* _Exercise goal_: For this exercise, return exactly the lines of the material below that begin at the one with "[30, 1, 2, 0, 0, 194, 42]" and stop after the one with "the mark. -/".

= Beginning of Section =

-- ==== Sys2Proof/Tests/Slice0.lean ====
section
/-! SUPPORT. Tests on fixed values. `test_…` compares one command with the manual's worked figures or with a value worked by hand from a
rule; the frames are written out byte by byte, their CRC computed apart from the model. `witness_…` shows, for each statement of
Certificates/Slice0 with hypotheses, states and operands that meet them, at the boundaries of their ranges. -/

namespace Sys2Proof.Tests

open Sys2Proof Sys2Proof.Machine

/-! ## Small states -/

/-- The next state of an outcome. -/
def after (o : Host.Outcome State Fault Refusal) : State :=
  match o with
  | .next t => t
  | .fault _ => .reset
  | .refused _ => .reset

/-- The status in a port's buffer after a command. -/
def statusAt (p : Port) (o : Host.Outcome State Fault Refusal) : Option Status :=
  ((after o).link p).response.map (·.status)

/-- A port holds a unit, its hold timer running. -/
def held (p : Port) (u : UnitId) (s : State) : State :=
  s.setClaim u { s.claim u with holder := some p, timer := some 100000000 }

/-- The part without supply. -/
def unsupplied : State := { State.reset with retention := { State.reset.retention with supplied := false } }

/-- The curve of 2.10. -/
def curve1 : List CurvePoint := [⟨30000, 1002150, true⟩, ⟨45000, 1001400, true⟩, ⟨60000, 1000900, true⟩]

/-- The curve of 3.7, with its disabled point. -/
def curve37 : List CurvePoint :=
  [⟨30000, 1002150, true⟩, ⟨37500, 1001950, false⟩, ⟨45000, 1001400, true⟩, ⟨60000, 1000900, true⟩]

/-- Grade 2 of 2.10. -/
def grade2 : Grade := { f := 750, bsw := 0, table := [⟨1500, 1000000⟩, ⟨3000, 987450⟩, ⟨4500, 974980⟩] }

/-- A run in service with Kmilli 152,400 and the curve of 2.10. -/
def online (r : Run) (s : State) : State :=
  (s.setCalc r { s.calcOf r with runState := .online, kmilli := 152400 }).setCurve r curve1

/-- A report in a slot that is FRESH. -/
def reported (v : Int) (h : Health) : Option Report :=
  some { value := v, health := h, clamped := false, reportTime := 0, timer := some 50000000 }

/-- Ports 1 and 2 report the same value, and the record has selected it AGREED. -/
def agreedOn (v : Int) : LiveItem where
  record := { lastValue := some v, lastStatus := some .agreed, supply := .supplied, holdTimer := none, liveFailed := false }
  slots := { p1 := reported v .good, p2 := reported v .good, p3 := none }

/-- Run 1's live values of 2.10. -/
def live1 (s : State) : State :=
  ((s.setLiveItem (.run .r1 .temp) (agreedOn 3287)).setLiveItem (.run .r1 .press) (agreedOn 1200)).setLiveItem (.run .r1 .bsw)
    (agreedOn 2500)

/-- A NORMAL parcel of grade 2 with the margins of 6.11 and witnesses ports 1 and 3. -/
def parcel : ControlForm := .normal 77 1 2400000 60000 2000 4 ⟨true, false, true⟩ .manual

/-- A slot with a form. -/
def slotWith (st : SlotState) (f : ControlForm) : RingSlot :=
  { RingSlot.empty with state := st, reserver := some .p1, form := some f }

/-- Run 1 ONLINE and held by port 1, no parcel. -/
def idling : State := held .p1 (.run .r1) (live1 (online .r1 .reset))

/-- The ring with slot 3 CURRENT. -/
def ringOn (current : CurrentState) (level : Permissive) (f : ControlForm) : Ring :=
  { Ring.cold with slots := (Eight.all .empty).set 3 (slotWith .current f), current := current, level := level, head := 4, tail := 4 }

/-- Run 1 ONLINE and held by port 1, delivering into slot 3, whose parcel is OPEN. -/
def loading : State :=
  (({ idling with ring := ringOn .opened .full parcel }).setGrade 1 grade2).setCalc .r1 { idling.calcOf .r1 with target := some 3 }

def passOf (k : Nat) : PassRecord :=
  { number := k, abandoned := none, endTime := 0, tD := some 20052140, inputs := none, figures := none }

/-- A prove RUNNING on run 1 for port 1 with n = 2 and 3 attempts at most, the conditions of 8.10 otherwise. -/
def proving (e : EngineState) (w : Option WorkingPass) (attempts errors : Nat) (passes : List PassRecord) : State :=
  let hold : Claim := { holder := some .p1, waiting := [], holdTime := 10, timer := none }
  let s := (loading.setClaim (.run .r1) hold).setClaim .prover hold
  { s with
    prove := {
      config := { Prove.cold.config with bpv := 25000000 }
      engine := e
      timebase := 500030000
      passTimer := w.map (fun _ => 600000000)
      working := w
      result := { ProveResult.cold with
        state := .running, attempts := attempts, detectorErrors := errors, passes := passes
        setup := some { run := .r1, port := .p1, n := 2, maxAttempts := 3, tolerance := 500, csp := 999880, startTime := 0 } } }
    live := { s.live with prover := { s.live.prover with temp := agreedOn 3250, press := agreedOn 900 } } }

/-- A pass of which D1, and perhaps the first pulse and D2, have come. -/
def pass (first d2 : Option Nat) (n : Nat) : Option WorkingPass := some { d1 := 500000000, first := first, d2 := d2, n := n }

/-- A COMPLETE result of run 1, whose curve is `c`; port 1 holds the run. -/
def completed (mf q band : Nat) (c : List CurvePoint) : State :=
  let s := idling.setCurve .r1 c
  { s with
    prove := { s.prove with
      config := { s.prove.config with band := band }
      result := { (proving .idle none 2 0 [passOf 1, passOf 2]).prove.result with state := .complete, mf := some mf, q := some q } } }

/-- An arrival of run 1 as period 1 of 2.10 delivers it. -/
def arrivalTo (d : Option SlotId) (pulses nsv : Nat) : Arrival where
  run := .r1
  destination := d
  ivInc := 623
  gsvInc := 615
  nsvInc := nsv
  revInc := 0
  pulses := pulses
  reversePulses := 0
  endTime := 40000
  tMs := 500
  q := 44881
  kmilli := 152400
  temp := 3287
  p := 1200
  bsw := 2500
  mf := 1001406
  ccf := 987338
  tempWeighted := 2047801
  pWeighted := 747600
  bswWeighted := 1557500
  mfWeighted := 623875938
  ccfWeighted := 615111574
  flags := {}

/-- An arrival of run 1 waits at the engine and at the bank. -/
def arriving (a : Arrival) (s : State) : State :=
  { s with toEngine := s.toEngine.set .r1 (some a), toBank := s.toBank.set .r1 [a] }

/-- Slot 3 TOPPED with run 1 quiet for its four periods, and perhaps run 2 too. -/
def quietAt (two : Bool) : State :=
  let s := (arriving (arrivalTo (some 3) 0 0) loading).setCalc .r1 { loading.calcOf .r1 with quiet := 4 }
  let t := if two then s.setCalc .r2 { s.calcOf .r2 with runState := .online, target := some 3, quiet := 4 } else s
  { t with ring := { s.ring with current := .topped, level := .stop } }

/-! ## Well-formed commands: each check refuses a term -/

theorem test_wf_one_byte : (Instr.setService .p1 256 1).wf = false ∧ (Instr.setService .p1 255 1).wf = true := by decide
theorem test_wf_two_bytes : (Instr.ackNotices .p1 0 65536).wf = false ∧ (Instr.ackNotices .p1 0 65535).wf = true := by decide
theorem test_wf_four_bytes : (Instr.setPeriod .p1 1 4294967296).wf = false ∧ (Instr.setPeriod .p1 1 4294967295).wf = true := by
  decide
theorem test_wf_eight_bytes : (Instr.setProver .p1 5 18446744073709551616 60 3 2500 50000).wf = false
    ∧ (Instr.setProver .p1 5 18446744073709551615 60 3 2500 50000).wf = true := by decide
theorem test_wf_signed : (Instr.reportLive .p1 1 0 2147483648 0).wf = false ∧ (Instr.reportLive .p1 1 0 (-2147483649) 0).wf = false
    ∧ (Instr.reportLive .p1 1 0 (-2147483648) 0).wf = true := by decide
theorem test_wf_form : (Instr.writeSlot .p1 0 1 ⟨0, 1, 256, 1, 0, 0, 1, 1, 0⟩).wf = false
    ∧ (Instr.writeSlot .p1 0 1 ⟨0, 1, 255, 1, 0, 0, 1, 1, 0⟩).wf = true := by decide
theorem test_wf_point : (Instr.loadGrade .p1 0 2 0 0 [⟨0, 4294967296⟩]).wf = false := by decide
theorem test_wf_points_fit : (Instr.loadGrade .p1 0 2 0 0 (List.replicate 63 ⟨0, 0⟩)).wf = false
    ∧ (Instr.loadGrade .p1 0 2 0 0 (List.replicate 62 ⟨0, 0⟩)).wf = true := by decide
theorem test_wf_prover_tolerance : (Instr.setLiveLimits .p1 5 5 120 50 30 1 2).wf = false
    ∧ (Instr.setLiveLimits .p1 1 5 120 50 30 1 2).wf = true := by decide

/-! ## Frames: R164's check value of the CRC, and a frame of every family written out -/

theorem test_crc_check_value : crc [49, 50, 51, 52, 53, 54, 55, 56, 57] = 10673 := by decide +kernel
theorem test_frame_setService : decodeFrame .p1
    [1, 2, 0, 0, 1, 1, 44, 35]
    = .request (.setService .p1 2 1) := by decide +kernel
theorem test_frame_setKFactor : decodeFrame .p1
    [3, 1, 0, 0, 4, 0, 2, 83, 80, 148, 154]
    = .request (.setKFactor .p1 1 152400) := by decide +kernel
theorem test_frame_addPoint : decodeFrame .p1
    [7, 1, 0, 0, 9, 0, 0, 175, 200, 0, 15, 71, 184, 1, 142, 195]
    = .request (.addPoint .p1 1 45000 1001400 1) := by decide +kernel
theorem test_frame_loadGrade : decodeFrame .p1
    [11, 0, 0, 0, 26, 2, 0, 0, 2, 238, 0, 0, 0, 0, 2, 255, 255, 254, 12, 0, 15, 66, 64, 0, 0, 11, 184, 0, 15, 17, 58, 143, 171]
    = .request (.loadGrade .p1 0 2 750 0 [⟨-500, 1000000⟩, ⟨3000, 987450⟩]) := by decide +kernel
theorem test_frame_reportLive : decodeFrame .p1
    [13, 5, 0, 0, 6, 1, 255, 255, 255, 216, 0, 155, 155]
    = .request (.reportLive .p1 5 1 (-40) 0) := by decide +kernel
theorem test_frame_setLiveLimits_run : decodeFrame .p1
    [14, 1, 0, 0, 21, 0, 0, 0, 5, 0, 0, 0, 120, 0, 0, 0, 50, 0, 0, 0, 30, 0, 0, 3, 232, 2, 122, 232]
    = .request (.setLiveLimits .p1 1 5 120 50 30 1000 2) := by decide +kernel
theorem test_frame_setLiveLimits_prover : decodeFrame .p1
    [14, 5, 0, 0, 17, 0, 0, 0, 5, 0, 0, 0, 120, 0, 0, 0, 50, 0, 0, 0, 30, 2, 186, 153]
    = .request (.setLiveLimits .p1 5 5 120 50 30 0 2) := by decide +kernel
theorem test_frame_readTotals : decodeFrame .p1
    [16, 1, 1, 0, 1, 1, 235, 97]
    = .request (.readTotals .p1 1 true 1) := by decide +kernel
theorem test_frame_writeSlot : decodeFrame .p1
    [18, 0, 0, 0, 37, 3, 0, 0, 0, 0, 77, 2, 0, 0, 0, 0, 0, 36, 159, 0, 0, 0, 0, 0, 0, 0, 234, 96, 0, 0, 0, 0, 0, 0, 7, 208, 0, 0, 0, 4, 5, 1, 131, 160]
    = .request (.writeSlot .p1 0 3 ⟨0, 77, 2, 2400000, 60000, 2000, 4, 5, 1⟩) := by decide +kernel
theorem test_frame_setProver : decodeFrame .p1
    [26, 5, 0, 0, 24, 0, 0, 0, 0, 1, 125, 120, 64, 0, 0, 0, 60, 0, 0, 0, 3, 0, 0, 9, 196, 0, 0, 195, 80, 150, 58]
    = .request (.setProver .p1 5 25000000 60 3 2500 50000) := by decide +kernel
theorem test_frame_startProve : decodeFrame .p1
    [27, 1, 0, 0, 16, 0, 0, 0, 5, 0, 0, 0, 8, 0, 0, 1, 244, 0, 15, 65, 200, 227, 162]
    = .request (.startProve .p1 1 5 8 500 999880) := by decide +kernel
theorem test_frame_acceptProve : decodeFrame .p1
    [30, 1, 2, 0, 0, 194, 42]
    = .request (.acceptProve .p1 1 true) := by decide +kernel
theorem test_frame_claim : decodeFrame .p1
    [32, 3, 0, 0, 4, 0, 0, 0, 20, 172, 72]
    = .request (.claim .p1 3 20) := by decide +kernel
theorem test_frame_setPortMode : decodeFrame .p1
    [34, 0, 0, 0, 3, 0, 0, 44, 187, 194]
    = .request (.setPortMode .p1 0 0 44) := by decide +kernel
/-- No row of the opcode table has bits. -/
theorem test_table_word : decodeTableWord 8 0 = none := rfl

/-! ## Chapter 1 -/

/-- The states of 1.9 and 1.10: W = 100, E = 2, the expectation and the window counts given. -/
def windowed (e : Expectation) (pulses errors : Nat) : State :=
  idling.setChecker .r1 { idling.checker .r1 with
    expectation := e, windowLength := 100, errorLimit := 2, windowPulses := pulses, windowErrors := errors }

/-- 1.9, step 4: a B edge in place of a lost A pulse. -/
theorem test_channel_held_high : let c := (after (exec (.risingEdge .r1 .b true 0) (windowed .aNext 41 0))).checker .r1
    (c.accepted, c.missingA, c.windowPulses, c.windowErrors, c.expectation, c.security) = (1, 1, 42, 1, .aNext, .alert) := by
  decide

/-- 1.9, step 5: the error that comes to E sets the latch and the mark. -/
theorem test_latch_at_limit : let t := after (exec (.risingEdge .r1 .b true 0) (windowed .aNext 42 1))
    ((t.checker .r1).security, (t.checker .r1).failureMark, (t.link .p3).notices.runFault) = (.failed, true, ⟨true, 1⟩) := by
  decide

/-- 1.10, step 3: the substituted pulse completes the window, after the error was tested. -/
theorem test_window_completed : let c := (after (exec (.risingEdge .r1 .a false 0) (windowed .bNext 99 0))).checker .r1
    (c.missingB, c.windowPulses, c.windowErrors, c.failed, c.expectation) = (1, 0, 0, false, .bNext) := by decide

= End of Section =

* _Response for this exercise_:
    [30, 1, 2, 0, 0, 194, 42]
    = .request (.acceptProve .p1 1 true) := by decide +kernel
theorem test_frame_claim : decodeFrame .p1
    [32, 3, 0, 0, 4, 0, 0, 0, 20, 172, 72]
    = .request (.claim .p1 3 20) := by decide +kernel
theorem test_frame_setPortMode : decodeFrame .p1
    [34, 0, 0, 0, 3, 0, 0, 44, 187, 194]
    = .request (.setPortMode .p1 0 0 44) := by decide +kernel
/-- No row of the opcode table has bits. -/
theorem test_table_word : decodeTableWord 8 0 = none := rfl

/-! ## Chapter 1 -/

/-- The states of 1.9 and 1.10: W = 100, E = 2, the expectation and the window counts given. -/
def windowed (e : Expectation) (pulses errors : Nat) : State :=
  idling.setChecker .r1 { idling.checker .r1 with
    expectation := e, windowLength := 100, errorLimit := 2, windowPulses := pulses, windowErrors := errors }

/-- 1.9, step 4: a B edge in place of a lost A pulse. -/
theorem test_channel_held_high : let c := (after (exec (.risingEdge .r1 .b true 0) (windowed .aNext 41 0))).checker .r1
    (c.accepted, c.missingA, c.windowPulses, c.windowErrors, c.expectation, c.security) = (1, 1, 42, 1, .aNext, .alert) := by
  decide

/-- 1.9, step 5: the error that comes to E sets the latch and the mark. -/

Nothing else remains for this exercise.